Мы с Куртиусом стояли в мастерской, где на рядах полок громоздились вывернутые наизнанку гипсовые головы.
– Нам нужно их все сломать, – сказала я, – нам придется, сударь. Если эти формы найдут, это будет повод нас казнить. Андре Валентен каждый день бродит по бульвару. Он не оставит нас в покое. Нам нужно их сломать, сударь. Иначе нас убьют.
Он помрачнел.
– Это же моя жизнь, которую я построил с вдовой. И теперь все вышвырнуть?
– У нас нет выхода, сударь.
– Надо ждать. Только ждать. Возможно, у нас есть шанс. А что, если нам, Мари, залить гипсом все головы в мастерской, на всех полках от пола до потолка? Надо все помещение залить гипсом. Одним только гипсом. А потом – если это потом наступит – мы придем с молотками и резцом аккуратно отколем гипс. Сначала мы у задней стены мастерской поставим формы, обернем их просмоленной холстиной и все зальем гипсом. А когда это помещение откроют, люди войдут и начнут раскалывать гипс, доберутся до холстины и увидят наши формы, сохранившиеся в целости и сохранности.

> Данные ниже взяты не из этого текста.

/-- R101: a run, a reset and then any finite sequence of words, ends with all its words presented; and if the end is good,
`crc_out` is the checksum of the bytes since the last `INIT`, or since the reset if none came. Here `before` and `after` cut
the words at the last `INIT`. -/
def Obligations.GoodRunEndsWithTheChecksumSinceTheLastInit : Prop :=
  ∀ (s : State) (ws : List CmdWord), ∃ t, runSteps (ws.length + 1) (s.runOf ws) = .next t ∧ t.ended ∧
    t.block.observe = some { mode := t.block.mode, crcOut := t.block.acc, fault := t.block.fault,
                             faultCmd := t.block.faultCmd } ∧
    (t.goodEnd ↔ t.ended ∧ t.block.mode = .run ∧ t.block.fault = 0b00#2) ∧
    (t.goodEnd → ∀ before after : List CmdWord,
      (ws = before ++ 0x100#10 :: after ∨ (ws = after ∧ before = [])) → 0x100#10 ∉ after →
      t.block.acc = some
        (((after.filter fun w => w &&& 0x300#10 == 0x200#10).map fun w => w.extractLsb' 0 8).foldl absorb 0xFFFF#16))

/-- A run is good exactly when it presents no reserved word (R42, R77, R78, R101). -/
def Obligations.RunIsGoodExactlyWhenEveryWordIsLegal : Prop :=
  ∀ (s : State) (ws : List CmdWord) (t : State), runSteps (ws.length + 1) (s.runOf ws) = .next t →
    (t.goodEnd ↔ ∀ w ∈ ws, legalWord w = true)

/-- A run with a reserved word ends in `Faulted`, with the FIRST reserved word recorded and the accumulator as the words before
it left it, whatever comes after (R77, R78). -/
def Obligations.FaultedRunKeepsTheFirstReservedWord : Prop :=
  ∀ (s : State) (good : List CmdWord) (w : CmdWord) (rest : List CmdWord),
    (∀ v ∈ good, legalWord v = true) → legalWord w = false →
    ∃ t, runSteps ((good ++ w :: rest).length + 1) (s.runOf (good ++ w :: rest)) = .next t ∧
      t.block = { mode := .faulted, acc := some (checksum (bytesAbsorbed [] good)), fault := 0b01#2, faultCmd := w }

/-- R36: commands take effect one at a time in the order issued: presenting one sequence and then another is presenting the two
joined. -/
def Obligations.SequencesOfCommandsCompose : Prop :=
  ∀ (s t : State) (vs ws : List CmdWord), runSteps vs.length (s.presenting vs) = .next t →
    runSteps (vs ++ ws).length (s.presenting (vs ++ ws)) = runSteps ws.length (t.presenting ws)

/-- The spec's own derivation (R102). No run hangs or stops: after the first reset, whatever the host does, each of its events
takes one step, and the run ends with nothing left to present (R100, R102). -/
def Obligations.EveryEventTakesOneStepAndNoRunStops : Prop :=
  ∀ s : State, s.block.mode ≠ .unreset →
    ∃ t, runSteps s.pending.length s = .next t ∧ t.ended ∧ t.block.mode ≠ .unreset

/-! ### The assembler (30_encoding.md section 3) -/

/-- From R49: the three lines of the syntax table in lower and upper case, the immediate in decimal, hexadecimal and binary; a
comment runs to the end of the line; one command a line. THE MODEL'S CHOICES in it: that a line ends at the line feed and that
a line which emits nothing may stand before more text (log entry 9), and which spellings read as a number below 256 (log
entry 11). -/
def Obligations.AssemblerFollowsTheSyntaxTable : Prop :=
  (∀ i : Instr, assembleLine (render i) = .ok [encode i]) ∧
  (∀ m ∈ ["nop".toList, "NOP".toList], assembleLine m = .ok [0x000#10]) ∧
  (∀ m ∈ ["init".toList, "INIT".toList], assembleLine m = .ok [0x100#10]) ∧
  (∀ m ∈ ["update ".toList, "UPDATE ".toList], ∀ b : Byte,
    ∀ imm ∈ [decimalText b, hexText b, binaryText b], assembleLine (m ++ imm) = .ok [0x200#10 ||| b.setWidth 10]) ∧
  (∀ m ∈ ["update".toList, "UPDATE".toList], ∀ (tok : List Char) (n : Nat), parseNumber tok = some n → n < 256 →
    assembleTokens [m, tok] = .ok [0x200#10 ||| BitVec.ofNat 10 n]) ∧
  decimalText 54#8 = "54".toList ∧ hexText 0x36#8 = "0x36".toList ∧ binaryText 0x36#8 = "0b00110110".toList ∧
  (∀ line comment : List Char, assembleLine (line ++ ';' :: comment) = assembleLine line) ∧
  ∀ (line text : List Char) (ws vs : List CmdWord), '\n' ∉ line → assembleLine line = .ok ws →
    assemble text = .ok vs → assemble (line ++ '\n' :: text) = .ok (ws ++ vs)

И мы принялись за работу. Мы составили формы на полках и покрыли их холстиной. А потом ведро за ведром стали заливать все жидким гипсом, а дверной проем постепенно забили деревянными планками снизу доверху, чтобы гипс не выливался наружу, пока вся комната не оказалась закованной в гипс. В мастерской больше не осталось пустого места, за исключением нескольких провалов размером с человеческую голову, ждущих своего часа. Я даже поставила туда голову короля. За ней так никто и не пришел, и те, кто приказал нам ее отлить, уже сами были мертвы. Когда гипс застыл, мы отодрали дверные косяки, и заменили бывшую дверь деревянной панелью. Несуществующей дверью в несуществующую комнату.

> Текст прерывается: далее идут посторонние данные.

-- ==== Sys2Proof/Laws/PerInstr.lean ====
section
/-! SUPPORT. Statements about every command, one lemma for each constructor. -/

/-- The command's word lies in the row of the opcode table that stands for it, and that row is one of the table's (R42 to R45). -/
def Sys2Proof.Laws.EncodesIntoRow.Statement (i : Sys2Proof.Instr) : Prop :=
  i.row ∈ Sys2Proof.opcodeTable ∧ i.row.covers (Sys2Proof.encode i) = true

theorem Sys2Proof.Laws.EncodesIntoRow.nop : Sys2Proof.Laws.EncodesIntoRow.Statement .nop :=
  ⟨by decide, by decide⟩

theorem Sys2Proof.Laws.EncodesIntoRow.init : Sys2Proof.Laws.EncodesIntoRow.Statement .init :=
  ⟨by decide, by decide⟩

theorem Sys2Proof.Laws.EncodesIntoRow.update (b : Sys2Proof.Byte) :
    Sys2Proof.Laws.EncodesIntoRow.Statement (.update b) := by
  refine ⟨by simp [Sys2Proof.Instr.row, Sys2Proof.opcodeTable], ?_⟩
  have h : (0x200#10 ||| b.setWidth 10) &&& 0x300#10 = 0x200#10 := by
    ext k hk
    have : k = 0 ∨ k = 1 ∨ k = 2 ∨ k = 3 ∨ k = 4 ∨ k = 5 ∨ k = 6 ∨ k = 7 ∨ k = 8 ∨ k = 9 := by omega
    rcases this with rfl | rfl | rfl | rfl | rfl | rfl | rfl | rfl | rfl | rfl <;> simp
  exact beq_iff_eq.mpr h
end

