/-- `NOP` words may be left out of a sequence (R57). -/
theorem wordsEffect_filter_not_nop (b : Block) (ws : List CmdWord) :
    wordsEffect b (ws.filter fun w => w != 0x000#10) = wordsEffect b ws := by
  induction ws generalizing b with
  | nil => rfl
  | cons w ws ih =>
    by_cases hw : w = 0x000#10
    · have hnop : wordEffect w b = b := wordEffect_of_nop b (by rw [hw]; rfl)
      rw [List.filter_cons_of_neg (by simp [hw]), ih]
      simp [wordsEffect, hnop]
    · rw [List.filter_cons_of_pos (by simp [hw])]
      exact ih _

/-- From `run` a sequence of words completes, the block being what they make of it. -/
theorem runSteps_presenting_of_run {s : State} (ws : List CmdWord) (hm : s.block.mode = .run) :
    runSteps ws.length (s.presenting ws) = .next { s with pending := [], block := wordsEffect s.block ws } :=
  (runSteps_words ws (s.presenting ws) [] (by rw [s.presenting_block, hm]; nofun) (List.append_nil _).symm).1

/-- Settles O22: `NOP` is the identity in `run`, and a sequence of `NOP`s is an empty one. -/
theorem nopWritesNothing : Obligations.NopWritesNothing := by
  refine ⟨rfl, fun s hm => ⟨by rw [exec_nop, whenRunning_of_run hm], fun n => ?_⟩⟩
  have hnops : wordsEffect s.block (List.replicate n 0x000#10) = s.block := by
    rw [← wordsEffect_filter_not_nop, List.filter_replicate_of_neg (by decide)]
    rfl
  have hrun := runSteps_presenting_of_run (List.replicate n 0x000#10) hm
  rwa [List.length_replicate, hnops] at hrun

/-- Settles O45: without its `NOP`s the sequence is `INIT` and `UPDATE`s, and the block after reset is as after an `INIT`. -/
theorem commandSequenceComputesTheChecksum : Obligations.CommandSequenceComputesTheChecksum := by
  constructor
  · intro s ws bs hs hm hws
    obtain ⟨_, hfault, _⟩ := hs
    have hblock : wordsEffect s.block ws = s.block.writeAcc (checksum bs) := by
      rw [← wordsEffect_filter_not_nop, hws]
      exact wordsEffect_init_updateWords bs hm
    refine ⟨_, runSteps_presenting_of_run ws hm, ?_⟩
    rw [hblock]
    exact ⟨hm, hfault hm, rfl⟩
  · intro s bs
    have hrun := runSteps_runOf s (updateWords bs)
    rw [updateWords, List.length_map, ← updateWords, wordsEffect_updateWords bs rfl rfl] at hrun
    exact ⟨_, hrun, rfl, rfl, rfl⟩

theorem eq_encode_update_of_mask {w : CmdWord} (h : w &&& 0x300#10 = 0x200#10) : encode (.update (dataField w)) = w :=
  encode_of_decode_ok (decode_of_opField_update (and_updateMask_eq_iff.mp h))

/-- Words that are all `UPDATE`s are the words of their bytes (R45). -/
theorem updateWords_dataField {ws : List CmdWord} (h : ∀ w ∈ ws, w &&& 0x300#10 = 0x200#10) :
    updateWords (ws.map dataField) = ws := by
  rw [updateWords, List.map_map]
  exact List.map_congr_left (fun w hw => eq_encode_update_of_mask (h w hw)) |>.trans (List.map_id' ws)

/-- Settles O46: without its `NOP`s the sequence is the `UPDATE`s of its words' bytes. -/
theorem checksumMayBeFedInPieces : Obligations.ChecksumMayBeFedInPieces := by
  refine ⟨checksum_append, fun s a ws hm ha hws => ?_⟩
  have hupdates : ∀ w ∈ ws.filter (fun w => w != 0x000#10), w &&& 0x300#10 = 0x200#10 := by
    intro w hw
    obtain ⟨hmem, hne⟩ := List.mem_filter.mp hw
    exact (hws w hmem).resolve_left (bne_iff_ne.mp hne)
  have hblock := wordsEffect_updateWords ((ws.filter fun w => w != 0x000#10).map dataField) hm ha
  rw [updateWords_dataField hupdates, wordsEffect_filter_not_nop] at hblock
  rw [runSteps_presenting_of_run ws hm, hblock]
  rfl
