-- ==== Sys2Proof/Syntax.lean ====
section
/-! DEFINITION. The instructions and steps of the machine: one constructor per row of
spec/opcode_table.json, in the order of the table. Wave instructions first, then the traversal
instructions and the steps that have no encoding, as the table lists them. -/

namespace Sys2Proof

Мы сидели в Большом Обезьяннике, тихо вслушиваясь в грохот башмаков марширующих по улице людей. Иногда у наших сломанных ворот появлялся, криво ухмыляясь, Андре Валентен. Однажды он вошел, по-хозяйски прошелся по помещениям дома, сметая все на своем пути, и даже постучал костяшками пальцев по голове вдовы. Он спросил, где Эдмон. На что мы ему сказали, что Эдмон давно ушел от нас, вернулся к жене. Но он не поверил и стал рыскать по всему Большому Обезьяннику, даже на чердак взобрался, и там особенно тщательно все осмотрел, но даже если он и глядел прямо на Эдмона, смешавшегося с толпой холщовых людей, он не приметил его своими глядящими в растопырку глазами. Тогда он спустился вниз, снова обошел все помещения и только после этого удалился. Возможно, успокаивали мы себя, Андре Валентену просто нравится издеваться над нами, возможно, это такая его забава, которая так и останется всего лишь забавой. Но потом Валентен заявился опять и принялся переворачивать стулья, вздымая облака пыли. На сей раз вместе с ним пожаловала Флоранс Библо, наша бывшая кухарка, с большой трехцветной лентой на пышной груди.

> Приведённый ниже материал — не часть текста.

/-- Adds a lane to the RMW entry of its instruction at an address, or makes the entry (R219): the entry's
id. -/
def State.addRmw (s : State) (w : Wave) (a : Acc) (pa : Nat) (op : AtomOp) (half : Option Bool)
    (b cmp : DWord) (ret : Bool) (needs : List Nat) : Nat × State :=
  let same (e : SQ) : Bool := e.grp == a.grp && e.pa == pa && match e.kind with
    | .rmw _ h _ _ => h == half
    | _ => false
  match (s.core w.core).sq.find? same with
  | some e =>
    (e.id, s.modCore w.core fun c => { c with sq := c.sq.map fun f =>
      if f.id == e.id then
        match f.kind with
        | .rmw o h ls r => { f with kind := .rmw o h (ls ++ [(a.lane, b, cmp)]) r }
        | _ => f
      else f })
  | none =>
    let (id, s) := s.fresh
    (id, s.enqueue w.core
      { id, grp := a.grp, lane := a.lane, pc := a.pc, slot := w.slot, gslot := w.gslot,
        asid := s.asidOf w, pa, kind := .rmw op half [(a.lane, b, cmp)] ret,
        needs := needs ++ w.after, va := a.va, word := a.word })

/-- Changes the results that an access returns. -/
def State.modHeld (s : State) (core slot : Nat) (a : Acc) (f : Part → Src) : State :=
  s.modWave core slot fun w =>
    { w with
      pend := w.pend.map fun p =>
        if p.belongs a then
          match p.src with
          | .held _ _ part => { p with src := f part }
          | _ => p
        else p }

/-- A window of the host or of a peer (Table 22-1). -/
def inWindow (pa : Nat) : Bool := inHost pa || inPeers pa

/-- The acquire of an instruction that reads a window of the host or of a peer acts at system scope (R233). -/
def Wave.acqFar (w : Wave) (grp pa : Nat) : Wave :=
  if inWindow pa then { w with acq := w.acq.map fun x => if x.1 == grp then (grp, true) else x } else w

/-- What an element that is popped must follow: the wave's earlier accesses to its bytes (R130, R195). -/
def State.beforePop (s : State) (w : Wave) (a : Acc) (pa len how : Nat) : List Todo :=
  ((w.loads.filter fun x => overlaps x.2.1 x.2.2.1 pa len).map fun x => Todo.load w.slot x.1 x.2.1) ++
  (((s.core w.core).sq.filter fun e => e.slot == w.slot && Nat.blt e.grp a.grp && (!e.isStore || Nat.ble 2 how) &&
    overlaps e.range.1 e.range.2 pa len).map fun e => Todo.entry e.id)

/-- Gives the results of a half of a packed atomic the entry that will perform it. -/
def Wave.moveHalf (w : Wave) (old new lane : Nat) : Wave :=
  { w with pend := w.pend.map fun p =>
      match p.src with
      | .halves g lo hi l a b =>
        if l == lane then { p with src := .halves g (if lo == old then new else lo) (if hi == old then new else hi) l a b }
        else p
      | _ => p }

/-- Makes an access whose place is known. -/
def State.makeAcc (s : State) (core slot : Nat) (a : Acc) (pa how : Nat) : State :=
  match s.wave? core slot with
  | none => s
  | some w =>
    let entry (kind : SKind) (needs : List Nat) : State :=
      let (id, s) := s.fresh
      s.enqueue core
        { id, grp := a.grp, lane := a.lane, pc := a.pc, slot, gslot := w.gslot, asid := s.asidOf w, pa,
          kind, needs := needs ++ w.after, va := a.va, word := a.word }
    match a.kind with
    | .load len bank =>
      (s.modHeld core slot a fun part => .mem a.grp a.va a.pc pa len (if bank then 3 else how) part).modWave core slot
        fun w => w.acqFar a.grp pa
    | .store bs needs => entry (.store bs) (needs ++ if inWindow pa then a.far else [])
    | .half op hi b ret id =>
      let (new, s) := s.addRmw w a (if hi then pa + 2 else pa) op (some hi) b 0 ret []
      s.modWave core slot fun w => w.moveHalf id new a.lane
    | .rmw op b cmp ret needs =>
      if op.packed then
        let (lo, s) := s.addRmw w a pa op (some false) (b &&& 0xFFFF) cmp ret needs
        let (hi, s) := s.addRmw w a (pa + 2) op (some true) (b >>> 16 &&& 0xFFFF) cmp ret needs
        s.modHeld core slot a fun _ => .halves a.grp lo hi a.lane none none
      else
        let (id, s) := s.addRmw w a pa op none b cmp ret needs
        s.modHeld core slot a fun part => .rmw a.grp id a.lane part.word
    | .ored kind i v => entry (.ored kind i v false) []
    | .element st n =>
      match assoc w.streams st with
      | none => s
      | some x =>
        let len := match x.size with
          | .b => 1
          | .sb => 1
          | .h => 2
          | .sh => 2
          | _ => 4
        let (bs, s) := (s.forceAll core (s.beforePop w a pa len how)).readNow core slot (s.asidOf w) a.va pa len how
        let v := Part.word32 ⟨x.size, 0⟩ bs
        s.modWave core slot fun w => { w with streams := w.streams.map fun e =>
          if e.1 == st then (st, { e.2 with buf := setAssoc e.2.buf n v }) else e }
    | .fetch => s
    | .cache op =>
      if !inDev pa then s
      else if op == 0 then s.modCore core fun c => { c with l1 := l1Drop c.l1 pa 1 }
      else entry (.cache (op == 3)) []
    | .joinw => s.modWave core slot fun w => { w with stat := .join a.va a.lane a.pc }
    | .cmd _ => s

/-- A result that an access would return becomes a value. -/
def State.giveHeld (s : State) (core slot : Nat) (a : Acc) (v : Word) : State :=
  s.modHeld core slot a fun _ => .val v

/-- An access is a violation of its own kind where it was translated: an element that is popped from a slice way that is not
locked for the context (R196). -/
def State.popBad (s : State) (w : Wave) (a : Acc) (pa : Nat) : Bool :=
  match a.kind with
  | .element _ _ => !s.windowOk (s.asidOf w) pa
  | _ => false

/-- Makes the accesses of one instruction, in lane order: an access to a page on which an earlier one is
held waits behind it (R264), a miss is held in a record (R263), and a violation freezes the wave (R402).
`again` is the record that a replay makes its accesses from: what still finds no entry stays in it, and its message is
posted again (R260). -/
def State.issueAccs (s : State) (core slot : Nat) (again : Option FRec) (accs : List Acc) : State :=
  let r := accs.foldl (fun (t : State × List (Acc × Nat) × List (Acc × Cause)) a =>
    let (s, miss, bad) := t
    match s.wave? core slot with
    | none => t
    | some w =>
      if again.isNone && s.pageHeld w a.va then
        (s.setWave { w with behind := w.behind ++ [a] }, miss, bad)
      else
        match s.resolve w a with
        | (.ok pa how, s) =>
          if s.popBad w a pa then (s, miss, bad ++ [(a, 0x142)]) else (s.makeAcc core slot a pa how, miss, bad)
        | (.miss k, s) => (s, miss ++ [(a, k)], bad)
        | (.viol c, s) => (s, miss, if a.kind.isCache then bad else bad ++ [(a, c)])) (s, [], [])
  let (s, miss, bad) := r
  let s := match s.wave? core slot, miss with
    | some w, m :: _ =>
      let held := miss.map fun x => x.1
      match again, s.freeRec core 0 with
      | some r, _ => s.addRec { r with kind := m.2, accs := held, ready := false, tlbis := [], posted := s.clock } m.2
      | none, some idx =>
        let r : FRec :=
          { src := 0, idx, core, kind := m.2, access := m.1.kind.code, asid := s.asidOf w,
            gslot := w.gslot, slot, pc := m.1.pc, accs := held, posted := s.clock }
        s.addRec r m.2
      | none, none => s.setWave { w with behind := w.behind ++ held }
    | _, _ => s
  match bad with
  | [] => s
  | b :: _ => s.freezeWave core slot b.2 (bad.map fun x => x.1)

/-- Accesses split by instruction, in order. -/
def batches : List Acc → List (List Acc)
  | [] => []
  | a :: t =>
    match batches t with
    | (b :: bs) :: r => if a.grp == b.grp then (a :: b :: bs) :: r else [a] :: (b :: bs) :: r
    | r => [a] :: r

/-- Makes the accesses that waited behind others, as far as they may now be made (R264). -/
def State.drainBehind (s : State) (core slot : Nat) : State :=
  match s.wave? core slot with
  | none => s
  | some w =>
    (batches w.behind).foldl (fun s b => s.issueAccs core slot none b)
      (s.setWave { w with behind := [] })

/-- What waits for a record of a core, or behind an access, is tried again (R263, R264). -/
def State.drainCore (s : State) (core : Nat) : State :=
  (s.waves.filter fun w => w.core == core && !w.behind.isEmpty).foldl (fun s w => s.drainBehind core w.slot) s

/-- Replays the record of a wave (R266). -/
def State.replayWave (s : State) (core : Nat) (r : FRec) : State :=
  let s := s.dropRec core r.src r.idx
  let s := (s.issueAccs r.core r.slot (some r) r.accs).drainBehind r.core r.slot
  match s.wave? r.core r.slot with
  | some w =>
    let w := if w.stat == .stall && !s.faulted w then { w with stat := .run } else w
    s.settle w
  | none => s

/-! ## Landing -/

/-- Bytes of a size (R34). -/
def Size.bytes (z : Size) : Nat :=
  match z with
  | .b => 1
  | .sb => 1
  | .h => 2
  | .sh => 2
  | .w => 4
  | .d => 8
  | .q => 16

/-- A known result lands (R134, R150); a push is stored (R127). -/
def State.landVal (s : State) (w : Wave) (k : Nat) (p : Pend) (v : Word) : State :=
  let w := { w with pend := w.pend.eraseIdx k }
  match p.dst with
  | .push va sz lane grp pc =>
    let s := (s.setWave w).issueAccs w.core w.slot none
      [{ grp, lane, va, pc, word := p.word, kind := .store (bytesLE (Size.bytes sz) v.toNat) [] }]
    match s.wave? w.core w.slot with
    | some w => s.settle w
    | none => s
  | d =>
    let old := w.readDst d
    let w := w.writeDst d v
    s.settle (if d.isNull || d == .fpsr || old == v then w else w.touchLanding d p.path)

/-- The k-th outstanding result of a wave lands, once its value is known; a load is read then at the
latest, and an RMW performed. -/
def State.landOne (s : State) (core slot k : Nat) : State :=
  let ready (s : State) : State :=
    match s.wave? core slot with
    | some w =>
      match w.pend[k]? with
      | some p => match p.src with
        | .val v => s.landVal w k p v
        | _ => s
      | none => s
    | none => s
  match s.wave? core slot with
  | none => s
  | some w =>
    match w.pend[k]? with
    | none => s
    | some p => match p.src with
      | .val v => s.landVal w k p v
      | .mem g _ _ pa _ _ _ => ready (s.forceAll core [.load slot g pa])
      | .rmw _ id _ _ => ready (s.forceAll core [.entry id])
      | .halves _ lo hi _ _ _ => ready (s.forceAll core [.entry lo, .entry hi])
      | .held _ _ _ => s
      | .reply _ => s

/-- Two ranges of virtual addresses name a common byte: by their addresses, or where both translate now
(R269). -/
def State.clashVa (s : State) (w : Wave) (a b : DWord × Nat) : Bool :=
  let pa (x : DWord × Nat) : Option Nat := s.peek (clusterOf w.core) (s.asidOf w) {} x.1
  overlaps a.1.toNat a.2 b.1.toNat b.2 || match pa a, pa b with
    | some x, some y => overlaps x a.2 y b.2
    | _, _ => false

/-- Outstanding pushes among results that name a byte of a range. -/
def State.pushesAt (s : State) (w : Wave) (ps : List Pend) (r : DWord × Nat) : List Dst :=
  (ps.map fun p => p.dst).filter fun d => match d.push? with
    | some x => s.clashVa w (x.1, x.2.1) r
    | none => false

– Так, гражданка Библо, это те самые люди? – обратился к ней Валентен.
– Гыгыгы…
– И они лояльны свергнутому королю?
– Гыгыгы.
– И они швейцарцы?
– Гыгы, – ответила она. – Рёшти. Фляйшкезе.
– Что-нибудь еще?
– Гыгыгы. Им жалко короля. Я слыхала, как она его жалела. Гыгы. Я слыхала все эти годы. Она хотела сделать портрет королевы. Любила их. Они все их любили. А эта даже жила в Версале, – и Флоранс сплюнула.
– Благодарю тебя, гражданка, – процедил Валентен.
– Гыгыгы.
Он засвистел в свой медный свисток.
– Вы арестованы по закону двадцать второго прериаля, – объявил он, не глядя на нас: он же не мог смотреть прямо обоими глазами сразу. – Вы пойдете с этими людьми. А вы закройте дом.
И нас увели.
Всех, кроме Эдмона. Он остался на чердаке, в костюме из мешковины и в маске. Мы договорились заранее, что, если за нами придут, он затаится среди своих холщовых братьев и сестер.
Мне даже не представилось возможности попрощаться с ним. И я не осмелилась обернуться.
Книга седьмая
1794–1802
Камера ожидания и картонное имущество
Я в возрасте от тридцати трех лет до сорока одного года.
Глава шестьдесят пятая
Сначала нас повезли в тюрьму Ляфорс, где вынесли официальное обвинение. Там меня и вдову разлучили с доктором Куртиусом, после чего нас отправили по разным тюрьмам – дожидаться вызова в суд. Но мы не понимали, что настал миг расставания, пока доктора Куртиуса не увели. Потом меня ожидало еще одно путешествие, в продолжение коего я смотрела сквозь зарешеченные окна кареты на улицы и дома и словно видела их впервые в жизни, обнаруживая в них неведомую прежде красоту, а потом карета въехала в ворота кармелитского монастыря, и меня поглотила мгла. Именно здесь, как мне поведали, в одну сентябрьскую ночь Жак Бовизаж убил нескольких священников. Той ночью мы еще были на свободе, и рядом со мной находился Эдмон, а теперь я оказалась вместе с его недужной матерью в помещении с двадцатью другими узницами, которые, точно скот в хлеву, дожидались своей участи и тихо плакали, лежа на ворохе прелой соломы.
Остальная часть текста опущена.